You and your teammates should work through the material together, making sure everyone is satisfying the requirements. It won't work for team members who may have more background to just "do the work for" other team members who need to develop knowledge, understanding, and skill.

If you encounter ideas or problems no-one on your team can help with, be sure to bring these up in class or office hours. Course staff are here to help everyone master this material, and you WILL be able to master it. Don't be put off by the appearance of difficulty at first... if you are patient you will be pleasantly suprised at how quickly you will start to understand things that are gibberish at first.
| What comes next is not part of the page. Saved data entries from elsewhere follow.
-- ==== Sys2Proof/Machine/Committing.lean ====
section
/-! DEFINITION. The commit from its checks to its reply (R43 to R63): admission, placement and relocation, the marker, the
apply, and its endings. -/

namespace Sys2Proof.Machine

/-! ### Staged operations -/

def opIdent : StagedOp → Nat
  | .write ident _ => ident | .delete ident => ident | .createTally ident _ => ident

/-- The cells of an operation's entry (R47). -/
def opCells : StagedOp → Nat
  | .write _ data => blobCells data.length | .delete _ => 1 | .createTally _ _ => 2

/-- The directory fields an applied operation leaves (R12, R65). -/
def opBody : StagedOp → DirBody
  | .write _ data => .blob data.length | .delete _ => .tombstone | .createTally _ initial => .tally initial []

/-- An operation's entry composed from the directory as it stands: the generation of R3, SELF clear (R50). -/
def State.composeOp (s : State) (op : StagedOp) : Composed :=
  let gen := match s.entryOf (opIdent op) with
    | some e => e.gen + 1
    | none => 1
  let txn := s.txn.number.getD 0
  { gen
    words := match op with
      | .write ident data => entryWords (.blob 0 ident txn gen data.length) data
      | .delete ident => entryWords (.tombstone 0 ident txn gen) []
      | .createTally ident initial => entryWords (.tallyBase 0 ident txn gen initial) [] }

/-! ### Records and endings -/

/-- A commit record as a COMMIT that passes its checks creates it (R44). -/
def CommitRecord.fresh (operations : Nat) : CommitRecord :=
  { stage := .waiting, waitOver := false, commitPage := none, position := 0,
    items := List.replicate operations { composed := none, final := none, finalStands := false, failures := 0 },
    markerFailures := 0, markerGranted := false, granted := false, programmed := false, relocate := [], copies := [],
    run := none }

def State.setCommit (s : State) (c : Option CommitRecord) : State :=
  { s with executor := { s.executor with commit := c } }

/-- The transaction state becomes NONE: no number, no staged operation, no idle timer (R22). -/
def State.endTxn (s : State) : State :=
  { s with txn := { s.txn with state := .none, number := none, idleRunning := false, staging := [] } }

/-- The commit record is discarded and a waiting request of the commit withdrawn. -/
def State.dropCommit (s : State) : State := (s.setCommit none).request .executor none

/-- The commit is refused and its transaction returns to OPEN, the idle timer from zero (R45, R48). -/
def State.refuseCommit (s : State) (r : Result) : State :=
  let s := s.dropCommit
  ({ s with txn := { s.txn with state := .opened, idleRunning := true } }).reply (bare r)

/-- The commit ends its transaction with a failure; a run in programming ends early. -/
def State.failCommit (s : State) (c : CommitRecord) (r : Result) : State :=
  (((s.faultRunIfAny c.run).dropCommit).endTxn).reply (bare r)

/-! ### Admission (R45 to R48) -/

/-- Staged operations whose identifier has no directory entry (R46). -/
def State.newIdents (s : State) : Nat :=
  (s.txn.staging.filter (fun op => (s.entryOf (opIdent op)).isNone)).length

/-- The cells a commit needs: its entries and the marker (R47). -/
def commitNeed (ops : List StagedOp) : Nat := (ops.map opCells).sum + 1

/-- Both admissions in one event (R46, R47, R48). -/
def State.admitCommit (s : State) (c : CommitRecord) : State :=
  if Config.directoryCapacity - s.directory.length < s.newIdents then (s.refuseCommit .directoryFull).setDemand
  else if s.spaceAdmits (commitNeed s.txn.staging) then
    (s.setCommit (some { c with stage := if s.txn.staging.isEmpty then .marking else .programming })).request .executor
      (some .program)
  else (s.refuseCommit .storeFull).setDemand

/-- A COMMIT that passes its checks (R44, R45). -/
def State.beginCommit (s : State) : State :=
  let c := CommitRecord.fresh s.txn.staging.length
  let s := { s with txn := { s.txn with state := .committing, idleRunning := false } }
  let s := s.setCommit (some c)
  if s.mustWait then s else s.admitCommit c

/-- The wait for the victim has ended: the store state is checked again (R45). -/
def State.resumeCommit (s : State) (c : CommitRecord) : State :=
  if s.store = .readOnly then s.refuseCommit .readOnly else s.admitCommit c

/-! ### Placement (R49 to R52) -/

/-- What the next attempt of the commit places. -/
inductive Target where
  | relocate (position : Nat)
  | entry (position : Nat)
  | marker
deriving DecidableEq, Repr

def CommitRecord.target (c : CommitRecord) : Target :=
  match c.relocate with
  | i :: _ => .relocate i
  | [] => if c.position < c.items.length then .entry c.position else .marker

/-- The cells still to be placed: the entries to relocate, this and every later entry, and the marker (R49). -/
def stillToPlace (c : CommitRecord) (ops : List StagedOp) : Nat :=
  ((ops.zipIdx.filter (fun x => decide (c.position ≤ x.2) || decide (x.2 ∈ c.relocate))).map (fun x => opCells x.1)).sum + 1

/-- The test of R49: the commit page is still the OPEN page, and its free cells are enough. -/
def State.commitFits (s : State) (c : CommitRecord) : Bool :=
  match s.openPage with
  | none => false
  | some p => (c.commitPage.all (fun q => q = p)) && decide (stillToPlace c s.txn.staging ≤ s.freeCells)

/-- The positions that already have a final location, in staging order (R52). -/
def placedPositions (items : List CommitItem) : List Nat :=
  (items.zipIdx.filter (fun x => x.1.final.isSome)).map (fun x => x.2)

/-- The words of the attempt, and the record with the entry composed if this is its first (R50). -/
def State.attemptWords (s : State) (c : CommitRecord) : List CellWord × CommitRecord :=
  let ofPosition (i : Nat) : List CellWord × CommitRecord :=
    match c.items[i]?, s.txn.staging[i]? with
    | some item, some op =>
      let made := item.composed.getD (s.composeOp op)
      (made.words, { c with items := c.items.set i { item with composed := some made } })
    | _, _ => ([], c)
  match c.target with
  | .relocate i => ofPosition i
  | .entry i => ofPosition i
  | .marker =>
    (entryWords (.marker (s.txn.number.getD 0) s.txn.staging.length) [], { c with markerGranted := true })

/-- A program of the commit is granted: the next cell of its run, the first cell of an attempt, or the open header of a
page switch, after which the commit relocates (R49, R52). -/
def State.grantCommit (s : State) (c : CommitRecord) : State :=
  match c.run with
  | some r => s.startCell .executor r
  | none =>
    if s.commitFits c then
      let a := s.attemptWords c
      let page := s.openPage.getD 0
      let r := s.reserve page a.1
      (r.2.setCommit (some { a.2 with
        commitPage := some page, granted := true, programmed := true, run := some r.1 })).startCell .executor r.1
    else
      match s.pageSwitch .executor with
      | some t =>
        t.setCommit (some { c with
          commitPage := t.openPage, granted := true, relocate := placedPositions c.items })
      | none =>
        if c.programmed then (s.failCommit c .storeFull).setDemand else (s.refuseCommit .storeFull).setDemand

/-! ### The apply (R11, R12, R56, R57, R104) -/

/-- A page on which an entry still stands. -/
def State.standing (s : State) (p : PageIx) : Bool :=
  decide ((s.page p).state ≠ .erased ∧ (s.page p).state ≠ .retired)

/-- The relocated copies of an identifier that still stand. -/
def State.copiesOf (s : State) (c : CommitRecord) (ident : Nat) : List Loc :=
  ((c.copies.filter (fun x => x.1 = ident)).map (fun x => x.2)).filter (fun l => s.standing l.page)

/-- One operation applied. -/
def State.applyOp (c : CommitRecord) (s : State) (x : StagedOp × CommitItem) : State :=
  match x.2.final, x.2.composed with
  | some loc, some made =>
    let ident := opIdent x.1
    let copies := s.copiesOf c ident
    let s :=
      match s.entryOf ident with
      | some e =>
        let bumps := bumpsOf e
        ((s.dropLive e).countSuperseded ident (e.loc :: bumps.map BumpLoc.loc)).putEntry
          { ident, gen := made.gen, loc, stale := e.stale + 1 + bumps.length + copies.length, body := opBody x.1 }
      | none => s.putEntry { ident, gen := made.gen, loc, stale := copies.length, body := opBody x.1 }
    (s.addLive loc.page (opCells x.1)).countSuperseded ident copies
  | _, _ => s

/-- The carry-list pairs a commit leaves: each page but the commit page that holds a relocated copy (R104). -/
def State.carryOf (s : State) (c : CommitRecord) (txn : Nat) : List CarryPair :=
  (((c.copies.map (fun x => x.2.page)).filter (fun p => s.standing p && decide (c.commitPage ≠ some p))).eraseDups).map
    (fun p => { page := p, txn })

/-- The marker has completed OK: the apply, and the reply OK (R56). -/
def State.applyCommit (s : State) (c : CommitRecord) : State :=
  let txn := s.txn.number.getD 0
  let count := s.txn.staging.length
  let t := (s.txn.staging.zip c.items).foldl (State.applyOp c) s
  let t := { t with carry := t.carry ++ s.carryOf c txn }
  ((t.dropCommit).endTxn).reply ([resultCode .ok] ++ beBytes 4 txn ++ beBytes 1 count)

/-! ### Completions (R50, R51, R53, R58) -/

/-- The commit goes on to its next program. -/
def State.continueCommit (s : State) (c : CommitRecord) : State :=
  (s.setCommit (some c)).request .executor (some .program)

/-- An attempt has completed OK at its run (R50, R52, R56). -/
def State.attemptDone (s : State) (c : CommitRecord) (r : Run) : State :=
  let c := { c with run := none }
  let loc : Loc := { page := r.page, cell := r.first }
  match c.target with
  | .marker => s.applyCommit c
  | .entry i =>
    let items := c.items.modify i (fun item => { item with final := some loc, finalStands := true })
    s.continueCommit { c with
      items, position := c.position + 1,
      stage := if c.position + 1 < items.length then .programming else .marking }
  | .relocate i =>
    let left : List (Nat × Loc) :=
      match c.items[i]?, s.txn.staging[i]? with
      | some item, some op =>
        match item.final with
        | some l => if item.finalStands then [(opIdent op, l)] else []
        | none => []
      | _, _ => []
    s.continueCommit { c with
      items := c.items.modify i (fun item => { item with final := some loc, finalStands := true }),
      relocate := c.relocate.drop 1, copies := c.copies ++ left }

/-- The failures of the entry or marker being programmed, one more counted (R51). -/
def CommitRecord.countFailure (c : CommitRecord) : CommitRecord × Nat :=
  match c.target with
  | .marker => ({ c with markerFailures := c.markerFailures + 1 }, c.markerFailures + 1)
  | .entry i =>
    ({ c with items := c.items.modify i (fun item => { item with failures := item.failures + 1 }) },
      (c.items[i]?.map (fun item => item.failures)).getD 0 + 1)
  | .relocate i =>
    ({ c with items := c.items.modify i (fun item => { item with failures := item.failures + 1 }) },
      (c.items[i]?.map (fun item => item.failures)).getD 0 + 1)

/-- R53: retries exhausted on a page. MEDIA is raised ahead of the reply. -/
def State.exhaustCommit (s : State) (failed : PageIx) : State :=
  ((((s.dropCommit).sealOpenPage).endTxn).raise (.media failed .programRetriesExhausted)).reply (bare .mediaFault)

/-- A commit whose transaction an ABANDON has ended stops here (R58). -/
def State.stopAbandoned (s : State) : State := (s.dropCommit).reply (bare .abandoned)

/-- A cell program of the commit has completed. -/
def State.commitCellDone (s : State) (c : CommitRecord) (outcome : ArrayOutcome) : State :=
  match c.run with
  | none => s
  | some r =>
    let r' : Run := { r with done := r.done + 1 }
    let whole := decide (r.words.length ≤ r'.done)
    match s.txn.state with
    | .committing =>
      match outcome with
      | .ok => if whole then s.attemptDone c r' else s.continueCommit { c with run := some r' }
      | .verifyFail =>
        let f := c.countFailure
        let s := s.faultRun r
        if f.2 < 3 then s.continueCommit { f.1 with run := none } else s.exhaustCommit r.page
    | _ =>
      (if whole && decide (outcome = .ok) then s else s.faultRun r).stopAbandoned

/-- The open header of a switch of the commit has completed. -/
def State.commitHeaderDone (s : State) (c : CommitRecord) : State :=
  match s.txn.state with
  | .committing => s.continueCommit c
  | _ => s.stopAbandoned

/-! ### ABANDON and the caution timer (R58, R61) -/

/-- The transaction of a commit before its marker grant is ended by an ABANDON; the commit stops at once unless one of
its programs is in flight (R58). -/
def State.abandonCommit (s : State) (c : CommitRecord) : State :=
  if s.flying .executor then s.request .executor none else (s.faultRunIfAny c.run).stopAbandoned

/-- The caution timer has expired during a commit (R61). -/
def State.cautionCommit (s : State) : State :=
  match s.executor.commit with
  | none => s
  | some c =>
    if s.txn.state = .committing ∧ c.markerGranted = false then (s.disown .executor).failCommit c .supplyLow else s

end Sys2Proof.Machine
end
Each team member will be keeping track of the time spent working on this assignment, for their individual logs.

This assignment has some requirements you'll need to work on at the computer, in the lab and/or in someone's room, or on someone's laptop, and some requirements that call for paper and pencil or blackboard work. Plan out your overall use of time, when you'll work together in the lab, etc.

To check everyone's mastery of concepts, it's a very good idea for team members to make up questions for one another. Don't settle for just working out the specific examples included in the notes. And don't forget to draw pictures of the information holders you are working with, as explained below!

Background

Memory and information holders. As you’ve seen, computer memory is made up of a large number of electronic gizmos called bits, each of which can hold a zero or a one.  Groups of bits are used to contain numbers and other information in the computer. We'll call a group of bits that's used to hold information an information holder. A more commonly used, but not as clear, term is variable.

The bits in an information holder are used in different ways depending on the form of information to be stored. Thus the bits are used differently to hold whole numbers, like 3 or -23, from the way they are used to hold numbers with decimal parts, like 3.4 or -124.675. They are used differently again to hold characters, like 'a' or '%'.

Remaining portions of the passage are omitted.